Australia is a large, beautiful country with a wide variety of landscapes, cities, and attractions. With its size, it can be daunting to figure out how to get around to explore this massive continent. Fortunately, there are many options available, each with its own pros and cons.
Getting around Australia by plane can be a great way to cover large distances quickly if you are short on time. For longer distances, it can even be cheaper than driving once you factor in car rental and petrol costs. But you miss seeing some of the best parts of the country!
Compared to other countries though, flying within Australia can be costly. Many Aussies joke that it is cheaper to fly to Bali than to the other side of the country. So if you plan on flying, look for deals and book well in advance to get the lowest prices. Luckily, the budget airlines, Jetstar and Virgin Australia, often have competitive promotions where you can snag a great deal.
It's also worth checking out Rex (Regional Express). While they mainly service small, regional airports, the cost of their flights between major cities has become more competitive in recent years. If you are looking for comfort and price isn't an issue, then Qantas is your best choice.
Australia's diverse and unique natural beauty is what makes it so special, and the only way to really explore it is by driving. While driving is the best way to see the country, be prepared to cover long distances and make plenty of stops. Petrol is expensive in Australia, and the prices increase by at least 25% in the more remote parts of the country, so budget accordingly! But don't let that deter you; we promise it will be worth every dollar.
Car and campervan rentals can be pretty expensive, especially for longer trips. Many travelers instead buy a used car or campervan when they arrive and sell it when they leave, which is a great way to save some money. Plus, campervans usually come with small built-in kitchens and a bed, so your accommodation costs are also covered! Check out Australian backpacker Facebook groups and Gumtree for the most affordable listings.
If you really want to get into the heart of the Australian Outback, you will need a 4WD. Unless you plan on spending most of your time in these more remote areas, it can be worth hiring a 4WD car only when you need it as they use a lot of petrol and are more costly to buy. If you do plan on exploring outside the big cities, it is important to remember that some roads can be very long and remote, so it is important to plan your journey thoroughly and make sure you have enough fuel and supplies.

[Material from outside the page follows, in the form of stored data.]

theorem exec_account_of_inRange (noSample : i ≠ .sample) (noClear : i ≠ .resetPos) (legal : s.subStep.Legal)
    (hw : 1 ≤ s.params.posWidth)
    (fits : i = .accumulate ∨ i = .update →
      outOfRange s.params.posWidth (s.position.toInt + (sampleStep s).toInt) = false)
    (h : exec i s = .next t) : t.account = s.account + countedDelta i s := by
  rcases exec_account_cases noSample noClear h with ⟨same, zero⟩ | ⟨add, added, counted⟩
  · rw [same, zero, add_zero]
  · rw [added, counted, sampledAndAdded_account legal, sampledAndAdded_position_of_inRange hw (fits add),
      sub_self, mul_zero, add_zero]

end

section
variable {cs : List (Instr × Bool × Bool)} {s t : State}

theorem performs_account_dvd (only : ∀ c ∈ cs, c.1 ≠ .sample ∧ c.1 ≠ .resetPos) (legal : s.subStep.Legal)
    (h : performs cs s = .next t) :
    (4 * 2 ^ s.params.posWidth : Int) ∣ t.account - (s.account + deltaSum cs s) := by
  induction cs generalizing s with
  | nil => cases h; simp [deltaSum]
  | cons c rest ih =>
    obtain ⟨i, x, y⟩ := c
    obtain ⟨⟨noSample, noClear⟩, onlyRest⟩ := List.forall_mem_cons.mp only
    obtain ⟨u, hu, ht⟩ := performs_cons_eq_next h
    have head : (4 * 2 ^ s.params.posWidth : Int) ∣ u.account - (s.account + countedDelta i (s.offer i x y)) :=
      exec_account_dvd (s := s.offer i x y) noSample noClear legal hu
    have tail := ih onlyRest (offered_keeps_subStep_legal legal hu) ht
    rw [show u.params = s.params from (exec_sameBinding hu).params] at tail
    have split : t.account - (s.account + deltaSum ((i, x, y) :: rest) s) =
        (u.account - (s.account + countedDelta i (s.offer i x y))) + (t.account - (u.account + deltaSum rest u)) := by
      rw [deltaSum_cons hu]
      ring
    exact split ▸ dvd_add head tail

theorem performs_account_of_neverWraps (only : ∀ c ∈ cs, c.1 ≠ .sample ∧ c.1 ≠ .resetPos)
    (legal : s.subStep.Legal) (hw : 1 ≤ s.params.posWidth) (fits : neverWraps cs s = true)
    (h : performs cs s = .next t) : t.account = s.account + deltaSum cs s := by
  induction cs generalizing s with
  | nil => cases h; simp [deltaSum]
  | cons c rest ih =>
    obtain ⟨i, x, y⟩ := c
    obtain ⟨⟨noSample, noClear⟩, onlyRest⟩ := List.forall_mem_cons.mp only
    obtain ⟨u, hu, ht⟩ := performs_cons_eq_next h
    obtain ⟨fitsHead, fitsRest⟩ := neverWraps_cons hu fits
    have head : u.account = s.account + countedDelta i (s.offer i x y) :=
      exec_account_of_inRange (s := s.offer i x y) noSample noClear legal hw fitsHead hu
    have width : u.params = s.params := (exec_sameBinding hu).params
    have tail := ih onlyRest (offered_keeps_subStep_legal legal hu) (width ▸ hw) fitsRest ht
    rw [tail, head, deltaSum_cons hu, add_assoc]

end

/-- Settles O30: by induction over the sequence, with one account equation per command. -/
theorem detentAccountTracksDeltas : Obligations.DetentAccountTracksDeltas := by
  intro cs s t only legal h
  have same := performs_sameBinding h
  exact ⟨performs_keeps_subStep_legal legal h, same.pinAId, same.pinBId, performs_account_dvd only legal h,
    fun hw fits => performs_account_of_neverWraps only legal hw fits h⟩

end Sys2Proof.Machine
end

section
/-! SUPPORT. `history[3:2]` reaches no result (spec/10_state.md R30, spec/90_conflicts.md C9): a sampling command shifts
it out before the table read, and no other command reads `history`. -/

namespace Sys2Proof.Machine

/-- Another history in an otherwise equal state. -/
abbrev State.withHistory (s : State) (h : History) : State :=
  { s with history := h }

/-- Shifting in a sample keeps only the current sample of the old history (spec/40_sampling.md R56, steps 1 and 2). -/
theorem shiftIn_eq_append : ∀ (h : History) (levelA levelB : Bool),
    shiftIn h levelA levelB = h.extractLsb' 0 2 ++ (BitVec.ofBool levelA ++ BitVec.ofBool levelB) := by
  decide

theorem sampledHistory_eq_append (s : State) : sampledHistory s = s.currentSample ++ s.newSample :=
  shiftIn_eq_append _ _ _
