/-- The counters block that a CNT_CLEAR clears (R459). -/
inductive CounterBlock where
  | core (at_ : CoreRef)
  | tile (t : Fin 24)
  | hearth
  deriving DecidableEq, Repr

/-- What a serving tile reads in the engine descriptor of an engine: the items of Table 11.8 (`gridOk`: the frequencies are those of
R256), and what UCIe offers: the rates and widths at which the link trains, the modules of the link and the streaming protocol (R30, R383,
R384). -/
structure EngineDesc where
  vendor : BitVec 16
  product : BitVec 16
  strands : BitVec 8
  wavelengths : BitVec 8
  gridOk : Bool
  pam4At32 : Bool
  framedByModule : Bool
  txSpares : BitVec 8
  rxSpares : BitVec 8
  biasMonitors : BitVec 8
  reach : BitVec 16
  trains32 : Bool
  trains16 : Bool
  x64 : Bool
  x32 : Bool
  modules : BitVec 8
  streaming : Bool
  deriving DecidableEq, Repr

/-- The contents of the starter flash of Table 13.3: two copies, and two copies of each record. -/
structure FlashImage where
  copyA : List (BitVec 8)
  copyB : List (BitVec 8)
  counter0 : List (BitVec 8)
  counter1 : List (BitVec 8)
  sparing0 : List (BitVec 8)
  sparing1 : List (BitVec 8)
  trip0 : List (BitVec 8)
  trip1 : List (BitVec 8)
  deriving DecidableEq, Repr

/-- A die-to-die link, named by a tile and an edge (north, east, south, west), that fails training at 32 GT/s, or whose lane repair fails
(Table 1.2). -/
structure D2dTrain where
  tile : Fin 24
  edge : Fin 4
  slow : Bool
  narrow : Bool
  deriving DecidableEq, Repr

/-- The JESD216 parameters of a flash device that bear on R420: its size in MiB, 64 KiB erase, 4-byte addresses, and the clock in MHz up to
which it advertises 1-4-4 fast reads with them (0: none). -/
structure FlashParams where
  mib : BitVec 16
  erase64 : Bool
  addr4 : Bool
  fast144 : BitVec 9
  deriving DecidableEq, Repr

/-- What the start-up sequence meets outside the module's own state (Table 13.7): the check of the one-time store,
the flash's JESD216 parameters (R420; none: it reports none), the flash on the carrier (none: as it was), the reference, the address straps, the
tiles that fail a step (cause of TILE_OUT), the die-to-die links that train reduced, the lanes whose eye fails in training (Table 5.5),
the temperatures in 1/16 °C of the stacks that do not start inside the write window (R171), and the engine descriptors. -/
structure StartEnv where
  otpOk : Bool
  sfdp : Option FlashParams
  flash : Option FlashImage
  refGood : Bool
  addr0 : Bool
  addr1 : Bool
  tileFail : List (Fin 24 × Fin 4)
  d2dReduced : List D2dTrain
  failedLanes : List (CoreRef × Fin 16 × BitVec 7)
  stackTemp : List (Fin 24 × BitVec 16)
  engines : List (Fin 20 × EngineDesc)
  deriving DecidableEq, Repr

/-- The signals whose fall acts as a reset (R481). -/
inductive ResetPin where
  | resetN
  | pwrGood
  deriving DecidableEq, Repr

/-- How a test bake ends (R375): the spare's output agrees with the original's, differs from it, or the spare falls behind. -/
inductive BakeEnd where
  | agrees
  | differs
  | behind
  deriving DecidableEq, Repr

/-- The instructions that IEEE 1149.1 makes mandatory here (R479), and any other. -/
inductive JtagIns where
  | bypass
  | samplePreload
  | extest
  | idcode
  | other (code : BitVec 8)
  deriving DecidableEq, Repr

/-- The levels of the signal pins of the service connector, in the order of Table 15.6: bits 0–16 are SMB_CLK, SMB_DAT, SMB_ALERT_N,
SMB_ADDR0, SMB_ADDR1, REFCLK_P, REFCLK_N, PWR_GOOD, RESET_N, THERM_TRIP_N, EMERG_THROTTLE_N, SPI_CLK, SPI_CS_N and SPI_IO0–SPI_IO3. The
test access port's own five pins and the supplies are none of them. DESIGN CHOICE (log entry 115). -/
abbrev PinLevels := BitVec 17

/-- An instruction scan of the test access ports: an instruction for each of the 25, the hearth's first, the boundary-scan word that is
shifted in, and the levels of the connector's pins. -/
structure JtagScan where
  chain : List JtagIns
  shift : PinLevels
  levels : PinLevels
  deriving DecidableEq, Repr

/-- A request of the service firmware for registers, with its code (Table 13.1). -/
structure RegRequest where
  code : BitVec 8
  addrs : List (BitVec 64)
  deriving DecidableEq, Repr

Australia invented the world's first seat belt law in 1970 and takes road rules very seriously! So make sure you are aware of the laws and stick to them! Most state borders won't allow you to bring fresh fruits and vegetables across to minimize the spread of harmful pests. As you reach the border, there will be large signs and bins asking you to dispose of fresh produce. Just like when you enter the country, you can be hit with a hefty fine if you're caught with them.

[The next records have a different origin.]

-- ==== Sys2Proof/Machine/Frames.lean ====
section
/-! DEFINITION. Frames: the frames of the residency managers: placement and allocation (R197–R200), eviction (R201),
invalidation rounds (R195), translation caches (R194), shard sets (R214–R216) and frames in other modules (R196). -/

namespace Sys2Proof.Machine

def getRes (s : State) (t : Nat) : ResTile := tget resInit s.res t
def putRes (s : State) (t : Nat) (r : ResTile) : State := { s with res := tput s.res t r }
def modRes (s : State) (t : Nat) (f : ResTile → ResTile) : State := putRes s t (f (getRes s t))

/-- The key of a core's slice that a place names. -/
def placeKey (p : Place) : Nat := ck p.tile p.core
/-- The place that an entry names. -/
def ptePlace (p : Pte) : Place := ⟨p.module, p.tile, p.core, p.frame⟩

/-- The RES_FAULT_LOG record of a residency fault. -/
def resLog (t kind space va : Nat) (c : Code) (s : State) : State :=
  modRes s t (fun r => { r with faultLog := pack [(52, space), (16, va / 65536), (8, codeNum c), (7, 1), (4, kind)] })

/-- The DETAIL of a residency event. -/
def resDetail (space va : Nat) : Word := pack [(52, space), (0, va)]

/-- A refusal for want of a frame (R199) or of quota (R200). -/
def noFrame (t space va : Nat) (s : State) : State :=
  raise (mkEv 0x0303 clsFault 1 7 t 0 evW2 (resDetail space va) .retryLater) (resLog t 2 space va .retryLater s)
def quotaRefused (t space va : Nat) (s : State) : State :=
  raise (mkEv 0x0304 clsNotice 1 6 t 0 evW2 (resDetail space va) .rejected) (resLog t 3 space va .rejected s)

/-! ### Free frames -/

/-- The frames in use of a slice. -/
def usedIn (s : State) (key : Nat) : List Nat := (s.frames.filter (fun p => p.1 / 32768 == key)).map (fun p => p.1 % 32768)

/-- The first run of `step` free frames at or above f, a multiple of `step` from f. -/
def firstFree (used : List Nat) (step : Nat) : Nat → Nat → Option Nat
  | 0, _ => none
  | fuel + 1, f =>
    if 32768 < f + step then none
    else if used.any (fun u => decide (f ≤ u) && decide (u < f + step)) then firstFree used step fuel (f + step)
    else some f

/-- The lowest free frame of a slice, or run of n: of 32 aligned to 32 (R202). DESIGN CHOICE (log entry 141). -/
def freeFrame (s : State) (key n : Nat) : Option Nat :=
  let used := usedIn s key
  firstFree used n (used.length + 1) (if n = 32 then 32 else 8)

/-- Whether a slice takes allocations (R198). -/
def sliceUsable (s : State) (key : Nat) : Bool :=
  let st := (getSlice s key).state
  (getTile s (key / 64)).inService && (st == 1 || st == 3)

/-- USED of a space in a tile (TIN_FRAMES). -/
def framesUsed (s : State) (space t : Nat) : Nat :=
  (s.frames.filter (fun p => p.1 / 32768 / 64 == t && p.2.space == space)).length

/-- Whether n more frames of a space keep its quota in a tile (R200). -/
def quotaOk (s : State) (space t n : Nat) : Bool :=
  match getSpace s space with
  | some r => decide (framesUsed s space t + n ≤ r.quota)
  | none => false

/-- Marks n frames from f of a slice as allocated. -/
def markFrames (key f n space vpn : Nat) (shard exported : Bool) (s : State) : State :=
  (upto n).foldl (fun s i =>
    let e : Frame := ⟨space, vpn + i, false, decide (1 < n) && i == 0, decide (0 < i), exported, shard⟩
    { s with frames := tput s.frames (fkey key (f + i)) e }) s

/-- Marks n frames from f of a slice TABLE: page tables, space records or shard set data (Table 6.6). -/
def markTable (key f n : Nat) (s : State) : State :=
  (upto n).foldl (fun s i => { s with frames := tput s.frames (fkey key (f + i)) ⟨0, 0, true, false, false, false, false⟩ }) s

/-- Frees frames by their keys; exported frames stay (R196). -/
def freeFrames (fs : List Nat) (s : State) : State :=
  { s with frames := s.frames.filter (fun p => !(fs.contains p.1) || p.2.exported) }

/-- The keys of n frames of this module at a place; none for a place in another module. -/
def placeFrames (s : State) (p : Place) (n : Nat) : List Nat :=
  if p.module = s.myModule then (upto n).map (fun i => fkey (placeKey p) (p.frame + i)) else []

/-- Whether any frame at a place is exported. -/
def placeExported (s : State) (p : Place) (n : Nat) : Bool :=
  (placeFrames s p n).any (fun k => match s.frames.find? (fun q => q.1 == k) with | some q => q.2.exported | none => false)

/-! ### Shard sets (R214–R216) -/

/-- The state with a shard set changed. -/
def modSet (s : State) (i : Nat) (f : ShardSet → ShardSet) : State :=
  { s with sets := s.sets.map (fun p => if p.1 = i then (p.1, f p.2) else p) }

/-- The binding of a space that covers a page, and the page's number in its set. -/
def bindingOf (s : State) (space vpn : Nat) : Option (Nat × Nat) :=
  match getSpace s space with
  | none => none
  | some r => (r.bindings.find? (fun b => decide (b.base ≤ vpn) && decide (vpn < b.base + b.pages))).bind
      (fun b => (getSet? s b.set).bind (fun x => if x.base ≤ vpn ∧ vpn < x.base + x.pages then some (b.set, vpn - x.base) else none))

/-- Whether a valid backing shard set covers a page (R201). -/
def backed (s : State) (space vpn : Nat) : Bool :=
  match bindingOf s space vpn with
  | none => false
  | some (i, p) => match getSet? s i with
    | none => false
    | some x => x.state != 0 && x.state != 4 && decide (x.k ≤ (validShards (stripeOf x (p / x.k))).length)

Remember: Aussies drive on the left side of the road!
Within cities, buses are a great inexpensive option to get around. While they are slower than train travel, their reach is often further, getting you to most places you need to go. Each state has its own public transport network, so costs can vary. Check the transport site for each state for routes, timetables, and fare information:
While a network of bus routes connects cities throughout Australia, long-distance bus travel is relatively pricey, infrequent, and not always super convenient. However, if you rely on public transport, bus travel gives you access to areas not otherwise accessible by train.

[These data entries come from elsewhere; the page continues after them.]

/-- The first action of a command (Table 6.9). -/
def startCmd (t : Nat) (c : ResCmd) (s : State) : State :=
  let d := c.desc
  let space (f : Space → Space) (s : State) : State :=
    { s with spaces := s.spaces.map (fun p => if p.1 = rSpace d then (p.1, f p.2) else p) }
  if (match getSpace s (rSpace d) with | some r => r.withdrawn | none => false) then completeCmd t { c with code := .withdrawn } s
  else if rOp d == 0xD && !resReserved d && gpaTrains s d.w5.toNat then s
  else if resRejects s d then completeCmd t { c with code := .rejected } (if rOp d = 0xD then (encodeLoad s d).2 else s)
  else match rOp d with
    | 1 =>
      match tabPlace t 0 (rSpace d) 0 8192 s with
      | (.got _ _, s) => completeCmd t c { s with spaces := tput s.spaces (rSpace d) ⟨min (rCount d) (2 ^ 21 - 1), [], 0, false⟩ }
      | (.wait, s) => s
      | (.quota, s) => completeCmd t { c with code := .rejected } (quotaRefused t 0 0 s)
      | (_, s) => completeCmd t { c with code := .retryLater } (noFrame t (rSpace d) 0 s)
    | 2 => setCmd t { c with stage := 1 } (space (fun r => { r with withdrawn := true }) s)
    | 3 => completeCmd t c (space (fun r => { r with quota := min (rCount d) (2 ^ 21 - 1) }) s)
    | 0xC =>
      let on := bit d.w3 38
      let s := space (fun r => { r with grants := if on then r.grants ||| BitVec.twoPow 256 (rSegment d) else r.grants &&& ~~~(BitVec.twoPow 256 (rSegment d)) }) s
      if on then completeCmd t c s
      else
        let s := { s with cores := s.cores.map (fun p => (p.1, { p.2 with grants :=
          match p.2.kernel with
          | some k => if k.image.space = rSpace d then p.2.grants &&& ~~~(BitVec.twoPow 256 (rSegment d)) else p.2.grants
          | none => p.2.grants })) }
        setCmd t { c with stage := 1 } s
    | 0xE => rebuildStart t c s
    | 0xF => verifyStart t c s
    | _ =>
      let s := if rOp d = 4 ∧ rFill d = 1 then space (fun r => { r with bindings := r.bindings ++ [⟨rVpn d, rPages d, rSet d⟩] }) s else s
      setCmd t { c with stage := 1, todo := rRange d } s

/-- What a command does once its pages and transfers are done: its invalidation round, its encoding, its end. The round of an ENCODE comes
before its reads, so that no store that was under way lands after them (R195, Table 6.11). DESIGN CHOICE (log entry 51). -/
def advanceCmd (t : Nat) (c : ResCmd) (s : State) : State :=
  let d := c.desc
  let op := rOp d
  if c.stage = 1 then
    if op = 2 then
      if spaceBusy s (rSpace d) then s else
      let mine := s.pages.filter (fun p => pkSpace p.1 == rSpace d && (p.2.ty == .page || p.2.ty == .large))
      let frees := mine.flatMap (fun p => placeFrames s (ptePlace p.2) (pkPages p.1))
      let remote := (mine.filter (fun p => p.2.module != s.myModule)).map (fun p => ptePlace p.2)
      startRound t (rSpace d) 0 (2 ^ 32) frees remote (some c.id)
        (setCmd t { c with rounds := 1, stage := 2 } { s with pages := s.pages.filter (fun p => pkSpace p.1 != rSpace d) })
    else if op = 5 ∨ op = 6 ∨ op = 0xA then
      let s := if op = 5 then { s with spaces := s.spaces.map (fun p => if p.1 = rSpace d then
        (p.1, { p.2 with bindings := unbind p.2.bindings (rVpn d) (rPages d) }) else p) } else s
      startRound t (rSpace d) (rVpn d) (rPages d) c.frees c.remote (some c.id) (setCmd t { c with rounds := 1, stage := 2 } s)
    else if op = 0xC then
      startRound t 0 (segmentVpn (rSegment d)) (2 ^ 23) [] [] (some c.id) (setCmd t { c with rounds := 1, stage := 2 } s)
    else if op = 0xD then
      if c.code != .ok then encodeEnd t c s
      else startRound t (rSpace d) (rVpn d) (rPages d) [] [] (some c.id) (setCmd t { c with rounds := 1, stage := 4 } s)
    else completeCmd t c s
  else if op = 0xD && c.stage = 4 && c.code == .ok then
    match encodeFar s t c with
    | [] => encodeStart t c s
    | far => encodeAsk t c far s
  else if op = 0xD then encodeEnd t c s
  else if op = 2 then completeCmd t c (tabDrop (fun l => decide (l.level < 4) && l.space == rSpace d)
    { s with spaces := tdel s.spaces (rSpace d), kernels := s.kernels.filter (fun i => i.space != rSpace d) })
  else completeCmd t c s

/-- Whether two commands name overlapping ranges, or one of them a whole space. -/
def cmdsOverlap (a b : CmdDesc) : Bool :=
  rSpace a == rSpace b && (!rangeOp (rOp a) || !rangeOp (rOp b) || rangesOverlap (rVpn a) (rPages a) (rVpn b) (rPages b))

/-- One command of a tile's queue goes on as far as it can; it waits for earlier commands on overlapping ranges, and a
DESTROY_SPACE for the withdrawal of the tin (R252). -/
def stepCmd (t id : Nat) (s : State) : State :=
  match findCmd s t id with
  | none => s
  | some c =>
    let tin := s.tins.any (fun p => p.1 == rSpace c.desc && p.2.state != .free)
    if c.stage = 0 && rOp c.desc = 2 && tin && !resRejects s c.desc then
      { s with tins := s.tins.map (fun p => if p.1 = rSpace c.desc then (p.1, { p.2 with thenDestroy := true }) else p) }
    else
    let earlier := (getRes s t).queue.takeWhile (fun q => q.id != id)
    if c.stage = 100 || (c.stage = 0 && earlier.any (fun q => q.stage != 100 && cmdsOverlap q.desc c.desc)) then s else
    let s := if c.stage = 0 then startCmd t c s else s
    match findCmd s t id with
    | none => s
    | some c =>
      if c.stage = 0 || c.stage = 100 then s else
      let again := rOp c.desc = 0xD && c.stage = 1 && !c.waiting.isEmpty
      let (c, s) := if again then (c, s) else runPages t (c.todo.length + 1) c s
      let s := setCmd t c s
      if c.todo.isEmpty && c.waiting.isEmpty && c.rounds = 0 then advanceCmd t c s else s

/-- Submission of a residency command (R203). -/
def resSubmit (rq : Requester) (t : Nat) (d : CmdDesc) (s : State) : State :=
  let r := getRes s t
  let system := match rq with | .systemKernel _ _ => true | _ => false
  if rSpace d = 0 && !system && !expertOk rq 2 s then ends .keyFault s
  else if 64 ≤ (r.queue.filter (fun q => q.admin.isNone)).length then ends .retryLater s
  else
    let id := s.nextId
    stepCmd t id (ends .ok (modRes { s with nextId := id + 1 } t (fun r => { r with queue := r.queue ++
      [⟨id, fld d.w0 15 0, d, rq, .ok, [], [], 0, [], [], 0, none⟩] })))

/-- A residency command that the admission controller issues for its command `adm`; it takes no place of R203's queue. -/
def resInternal (t : Nat) (d : CmdDesc) (adm : Nat) (s : State) : State :=
  let id := s.nextId
  stepCmd t id (modRes { s with nextId := id + 1 } t (fun r => { r with queue := r.queue ++
    [⟨id, 0, d, .keeper, .ok, [], [], 0, [], [], 0, some adm⟩] }))

/-! ### Compaction, hints and evacuation -/

/-- Free aligned runs of a slice. -/
def freeRuns (s : State) (key : Nat) : Nat :=
  1023 - ((((usedIn s key).map (· / 32)).filter (fun r => r != 0)).foldl addNew []).length

/-- BACKGROUND_COMPACTION (R202). -/
def backgroundCompactionOp (key : Nat) (s : State) : State :=
  let t := key / 64
  let r := getRes s t
  if bit r.ctrl 9 && sliceUsable s key && decide (freeRuns s key < fld r.ctrl 31 24) then (compactSlice t key s).2 else s

/-- The pages of a hint that its action may take, within the first 64 (R211, R212). -/
def hintPages (s : State) (h : Hint) : List Nat :=
  let ks := ((upto h.pages).map (fun i => leafKey s h.space.toNat ((h.vpn.toNat + i) * 65536))).foldl addNew []
  ks.filter (fun pk =>
    let p := getPte s pk
    match h.action with
    | .evict => evictable s pk
    | .prefetch => p.ty == .absent
    | .prefer _ _ => (p.ty == .page || p.ty == .large) && !p.pinned && p.module == s.myModule && !placeExported s (ptePlace p) (pkPages pk))

/-- Free frames of a slice. -/
def freeCount (s : State) (key : Nat) : Nat := 32760 - (usedIn s key).length

/-- The slice that a hinted transfer of a page fills, if any: none for a page that is mapped with placement REMOTE, whose prefetch hint is
dropped. DESIGN CHOICE (log entry 164). -/
def hintTarget (s : State) (h : Hint) (pk : Nat) : Option Nat :=
  match h.action with
  | .prefer t c => some (ck t.val c.val)
  | .prefetch => pickSlice s (getPte s pk).place (getPte s pk).placeArg ((pkVpn pk - (getPte s pk).first) / pkPages pk) none
  | .evict => none

/-- The new frames that a hinted transfer of a page takes in its target tile. -/
def hintFrames (h : Hint) (pk : Nat) : Nat :=
  match h.action with
  | .prefetch | .prefer _ _ => pkPages pk
  | .evict => 0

Greyhound has the largest network of buses in the country. We've heard rumours of the occasional $1 fare but have never encountered them ourselves. A ticket from Melbourne to Sydney is typically the same as a flight, but when you factor in travel to and from the airports, the bus does work out to be slightly cheaper.
Firefly Express is often much cheaper than Greyhound, almost half the cost for some routes. But their network is much smaller, with many of their destinations also accessible by regional trains.
Like buses, each state has its own train network. Melbourne, Sydney, Brisbane, and Perth have inner city trains that stretch to the outer suburbs and connect to the regional trains. These trains are a great way to get around quickly, and Google Maps is pretty reliable for planning your journey. Check the state transport sites above for more information on fares, routes, and timetables.
There are only two major lines for interstate train travel: The Indian Pacific, which runs from Sydney to Perth, and The Ghan, which travels between Adelaide and Darwin. While these routes pass through some spectacular parts of the country, making them an experience in themselves, they are also costly. Tickets are sold as "all-inclusive rail holidays", so if you just want your transport to get you from A to B, you are better off driving or flying!
Public ferries connect the surrounding areas in Sydney Harbour, Perth, and Brisbane. They are a convenient way to get around and can also be a cheap alternative to private boat tours!
Many small islands off Australia's coast are connected to the mainland by ferries or boat transfers. The cost varies based on the destination, but generally is a cheaper alternative to flying to those with airports.
The Spirit of Tasmania runs between Melbourne and Davenport every night. The journey takes the entire night, but you get a cabin to sleep in and can bring your car for an extra fee. While flying is cheaper, the convenience of bringing your car can make the cost worthwhile.
Australia is a vast and beautiful country with many options for getting around. Whether you choose to fly, drive, or take a bus, train, or boat, you will be sure to find a way that works for you. With so many options available, there’s no doubt that you’ll have a great time exploring this amazing continent.